Now that I can see close-up objects, I can load the video and GPS log files into the software using the Geotagger tab. Since the video and GPS points may be off by a significant amount, they need to be matched using the Geotag function. This can be done by finding a defining point in the video such as crossing a road or making a turn and pausing the video. The associated GPS point can be selected and geotagged to create a link between the video and the GPS log. I added a few more points and the start and end waypoints to the video to make sure they played properly for the whole duration of the flight. To finish the process, the software will take these known locations and times within the video to connect the remaining GPS points to specific frames in the video.
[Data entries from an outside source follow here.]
theorem State.mornSwitch_kept {T : List Comp} {zz s : State} (hT : [.regs, .pwr, .banks] ⊆ T) (n : Nat) (hh : Kept T zz s) :
    Kept T zz (State.mornSwitch s n) := by
  unfold State.mornSwitch
  dsimp only
  repeat' first
    | with_reducible assumption | exact keptSub (by decide) hT | with_reducible apply Kept.ite
    | with_reducible apply State.bankOpen_kept | fail_if_no_progress (with_reducible refine Kept.upd_pwr ?_ (has (by decide) hT))

theorem State.mornNext_kept {T : List Comp} {zz s : State} (hT : [.regs, .evt, .pwr, .banks] ⊆ T) (hh : Kept T zz s) : Kept T
    zz (State.mornNext s) := by
  unfold State.mornNext
  try lift_lets
  repeat' first
    | with_reducible assumption | exact keptSub (by decide) hT
    | (intro s; refine (fun hk : Kept T zz s => ?_) ?_; clear_value s; rotate_left; subst s) | (intro v; try clear_value v)
    | with_reducible apply State.mornProbe_kept | with_reducible apply State.mornSwitch_kept
    | with_reducible apply State.mornEnd_kept | with_reducible apply Kept.ite
    | fail_if_no_progress (with_reducible refine Kept.upd_pwr ?_ (has (by decide) hT)) | split | lift_lets

theorem State.mornSkip_kept {T : List Comp} {zz s : State} (hT : [.regs, .pwr] ⊆ T) (hh : Kept T zz s) : Kept T zz
    (State.mornSkip s) := by
  unfold State.mornSkip
  repeat' first
    | with_reducible assumption | exact keptSub (by decide) hT | with_reducible apply State.putFlag_kept
    | with_reducible apply State.put_kept | with_reducible apply Kept.ite
    | fail_if_no_progress (with_reducible refine Kept.upd_pwr ?_ (has (by decide) hT)) | split

theorem State.bistDataRead_kept {T : List Comp} {zz s : State} (hT : [.ctx] ⊆ T) (c : Nat) (hh : Kept T zz s) : Kept T zz
    (State.bistDataRead s c) := by
  unfold State.bistDataRead
  try lift_lets
  repeat' first
    | with_reducible assumption | exact keptSub (by decide) hT | (intro v; try clear_value v)
    | with_reducible apply State.setCopy_kept

theorem State.hostLatch_kept {T : List Comp} {zz s : State} (hT : [.ctx] ⊆ T) (c off : Nat) (hh : Kept T zz s) : Kept T zz
    (State.hostLatch s c off) := by
  unfold State.hostLatch
  repeat' first
    | with_reducible assumption | exact keptSub (by decide) hT | with_reducible apply State.obsDataRead_kept
    | with_reducible apply State.bistDataRead_kept | with_reducible apply State.ldDataRead_kept
    | with_reducible apply State.ruleDataRead_kept | with_reducible apply State.timeRead_kept | with_reducible apply Kept.ite

theorem State.hostClear_kept {T : List Comp} {zz s : State} (hT : [.regs] ⊆ T) (off : Nat) (hh : Kept T zz s) : Kept T zz
    (State.hostClear s off) := by
  unfold State.hostClear
  repeat' first
    | with_reducible assumption | exact keptSub (by decide) hT | with_reducible apply State.putFlag_kept
    | with_reducible apply State.nwstatRead_kept | with_reducible apply Kept.ite

theorem State.hostRead_kept {T : List Comp} {zz s : State} (hT : [.regs, .ctx] ⊆ T) (c off : Nat) (hh : Kept T zz s) : Kept2
    T zz (State.hostRead s c off) := by
  unfold State.hostRead
  try lift_lets
  repeat' first
    | with_reducible assumption | exact keptSub (by decide) hT
    | (intro s; refine (fun hk : Kept T zz s => ?_) ?_; clear_value s; rotate_left; subst s)
    | with_reducible apply State.hostLatch_kept | with_reducible apply State.hostClear_kept | with_reducible apply Kept.ite
    | with_reducible apply Kept2.ite | with_reducible apply Kept2.mk

theorem State.soilBuffer_kept {T : List Comp} {zz s : State} (hT : [.mbx] ⊆ T) (b : Nat) (hh : Kept T zz s) : Kept T zz
    (State.soilBuffer s b) := by
  unfold State.soilBuffer
  try lift_lets
  repeat' first
    | with_reducible assumption | exact keptSub (by decide) hT
    | (intro s; refine (fun hk : Kept T zz s => ?_) ?_; clear_value s; rotate_left; subst s) | (intro v; try clear_value v)
    | with_reducible apply State.setMbx_kept

theorem State.ramStore_kept {T : List Comp} {zz s : State} (hT : [.mbx] ⊆ T) (off x : Nat) (hh : Kept T zz s) : Kept T zz
    (State.ramStore s off x) := by
  unfold State.ramStore
  repeat' first
    | with_reducible assumption | exact keptSub (by decide) hT | with_reducible apply State.soilBuffer_kept
    | with_reducible apply State.ramWrite_kept | with_reducible apply Kept.ite

theorem State.memPage_kept {T : List Comp} {zz s : State} (hT : [.ctx] ⊆ T) (c x : Nat) (hh : Kept T zz s) : Kept T zz
    (State.memPage s c x) := by
  unfold State.memPage
  try lift_lets
  repeat' first
    | with_reducible assumption | exact keptSub (by decide) hT | (intro v; try clear_value v)
    | with_reducible apply State.setCopy_kept

theorem State.icuStore_kept {T : List Comp} {zz s : State} (hT : [.regs, .pins, .icu, .nw, .pwr] ⊆ T) (off x : Nat) (hh :
    Kept T zz s) : Kept T zz (State.icuStore s off x) := by
  unfold State.icuStore
  try lift_lets
  repeat' first
    | with_reducible assumption | exact keptSub (by decide) hT | (intro v; try clear_value v)
    | with_reducible apply State.pendWrite_kept | with_reducible apply State.maskWrite_kept
    | with_reducible apply State.pendClear_kept | with_reducible apply State.wr_kept | with_reducible apply Kept.ite

theorem State.mbxStatClear_kept {T : List Comp} {zz s : State} (hT : [.regs] ⊆ T) (x : Nat) (hh : Kept T zz s) : Kept T zz
    (State.mbxStatClear s x) := by
  unfold State.mbxStatClear
  try lift_lets
  repeat' first
    | with_reducible assumption | exact keptSub (by decide) hT | (intro (v : State → _); subst v)
    | with_reducible apply State.putFlag_kept | with_reducible apply Kept.ite

theorem State.unprivStore_kept {T : List Comp} {zz s : State} (hT : [.regs, .pins, .icu, .evt, .nw, .pwr, .obs, .ctx, .sec] ⊆
    T) (c off x : Nat) (hh : Kept T zz s) : Kept T zz (State.unprivStore s c off x) := by
  unfold State.unprivStore
  repeat' first
    | with_reducible assumption | exact keptSub (by decide) hT | with_reducible apply State.aspReqWrite_kept
    | with_reducible apply State.wr_kept | with_reducible apply State.mbxReset_kept
    | with_reducible apply State.aspVarWrite_kept | with_reducible apply State.evtThresh_kept
    | with_reducible apply State.doorbell_kept | with_reducible apply State.cqHead_kept
    | with_reducible apply State.evtRdseq_kept | with_reducible apply State.memPage_kept
    | with_reducible apply State.icuStore_kept | with_reducible apply State.mbxStatClear_kept | with_reducible apply Kept.ite

theorem State.shadowStore_kept {T : List Comp} {zz s : State} (hT : [.regs] ⊆ T) (off x : Nat) (hh : Kept T zz s) : Kept T zz
    (State.shadowStore s off x) := by
  unfold State.shadowStore
  try lift_lets
  repeat' first
    | with_reducible assumption | exact keptSub (by decide) hT | (intro v; try clear_value v)
    | with_reducible apply State.wr_kept | with_reducible apply Kept.ite | split

theorem State.softTrigger_kept {T : List Comp} {zz s : State} (hT : [.regs, .icu, .evt, .nw, .pwr, .adc] ⊆ T) (x : Nat) (hh :
    Kept T zz s) : Kept T zz (State.softTrigger s x) := by
  unfold State.softTrigger
  try lift_lets
  repeat' first
    | with_reducible assumption | exact keptSub (by decide) hT
    | (intro s; refine (fun hk : Kept T zz s => ?_) ?_; clear_value s; rotate_left; subst s) | (intro v; try clear_value v)
    | with_reducible apply State.trigger_kept | with_reducible apply Kept.ite
    | with_reducible (apply Kept.fold; intro _ _ _) | split | lift_lets

theorem State.indexStore_kept {T : List Comp} {zz s : State} (hT : [.ctx] ⊆ T) (c off x : Nat) (hh : Kept T zz s) : Kept T zz
    (State.indexStore s c off x) := by
  unfold State.indexStore
  try lift_lets
  repeat' first
    | with_reducible assumption | exact keptSub (by decide) hT | (intro v; try clear_value v)
    | with_reducible apply State.setCopy_kept | with_reducible apply Kept.ite

theorem State.privStore_kept {T : List Comp} {zz s : State} (hT : [.regs, .icu, .evt, .nw, .mem, .life, .pwr, .ctx, .chans,
    .banks, .mtx, .adc, .sec, .fspi] ⊆ T) (c off x : Nat) (hh : Kept T zz s) : Kept T zz (State.privStore s c off x) := by
  unfold State.privStore
  try lift_lets
  repeat' first
    | with_reducible assumption | exact keptSub (by decide) hT
    | (intro s; refine (fun hk : Kept T zz s => ?_) ?_; clear_value s; rotate_left; subst s)
    | with_reducible apply State.mtxClear_kept | with_reducible apply State.fltClrWrite_kept
    | with_reducible apply State.wr_kept | with_reducible apply State.refEnable_kept
    | with_reducible apply State.supFltClr_kept | with_reducible apply State.pwSet_kept
    | with_reducible apply State.softTrigger_kept | with_reducible apply State.pwCmd_kept
    | with_reducible apply State.sigCmd_kept | with_reducible apply State.shadowStore_kept
    | with_reducible apply State.indexStore_kept | with_reducible apply State.fieldLockSet_kept
    | with_reducible apply State.lifeCmd_kept | with_reducible apply State.pwrCtl_kept
    | with_reducible apply State.rollback_kept | with_reducible apply Kept.ite

theorem State.hostWrite_kept {T : List Comp} {zz s : State} (hT : [.regs, .pins, .icu, .evt, .nw, .mem, .life, .pwr, .obs,
    .ctx, .chans, .banks, .mtx, .adc, .mbx, .sec, .fspi] ⊆ T) (c off x : Nat) (hh : Kept T zz s) : Kept T zz (State.hostWrite
    s c off x) := by
  unfold State.hostWrite
  repeat' first
    | with_reducible assumption | exact keptSub (by decide) hT | with_reducible apply State.privStore_kept
    | with_reducible apply State.ramStore_kept | with_reducible apply State.unprivStore_kept | with_reducible apply Kept.ite

theorem State.accessErr_kept {T : List Comp} {zz s : State} (hT : [.regs, .icu, .nw, .pwr] ⊆ T) (hh : Kept T zz s) : Kept T
    zz (State.accessErr s) := by
  unfold State.accessErr
  repeat' first
    | with_reducible assumption | exact keptSub (by decide) hT | with_reducible apply State.mbxErr_kept

theorem State.wordWrite_kept {T : List Comp} {zz s : State} (hT : [.regs, .pins, .icu, .evt, .nw, .mem, .life, .pwr, .obs,
    .ctx, .chans, .banks, .mtx, .adc, .mbx, .sec, .fspi] ⊆ T) (c off x : Nat) (priv : Bool) (hh : Kept T zz s) : Kept T zz
    (State.wordWrite s c off x priv) := by
  unfold State.wordWrite
  try lift_lets
  repeat' first
    | with_reducible assumption | exact keptSub (by decide) hT
    | (intro s; refine (fun hk : Kept T zz s => ?_) ?_; clear_value s; rotate_left; subst s)
    | with_reducible apply State.touch_kept | with_reducible apply State.hostWrite_kept
    | with_reducible apply State.accessErr_kept | with_reducible apply Kept.ite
As the video plays, the map will show a small yellow crosshair over the associated geotag. To search the video, a user can click any of the geotags to move the video player to the associated time.
To test the system further, I loaded another dataset from a recent controlled burn. The process worked the exact same way and worked although with some bugs. The software appears to play the points out of order if it isn’t closed and reopened between processing and playback. Reopening the processed output files however fixed the problem and the data was correctly presented for review.
In conclusion, this software is capable of creating connections between the video and GPS coordinates of the data log. This can be useful for doing quick reviews of the surroundings in situations where a quick data turnaround is necessary. It does however have limitations on how it can be used since no elevation data can be extracted from the imagery without further processing. It also needs definable objects to be visible such as streets or buildings when setting the geotags, so this may not be the best solution when flying over environments such as forests or lakes which have no definable features.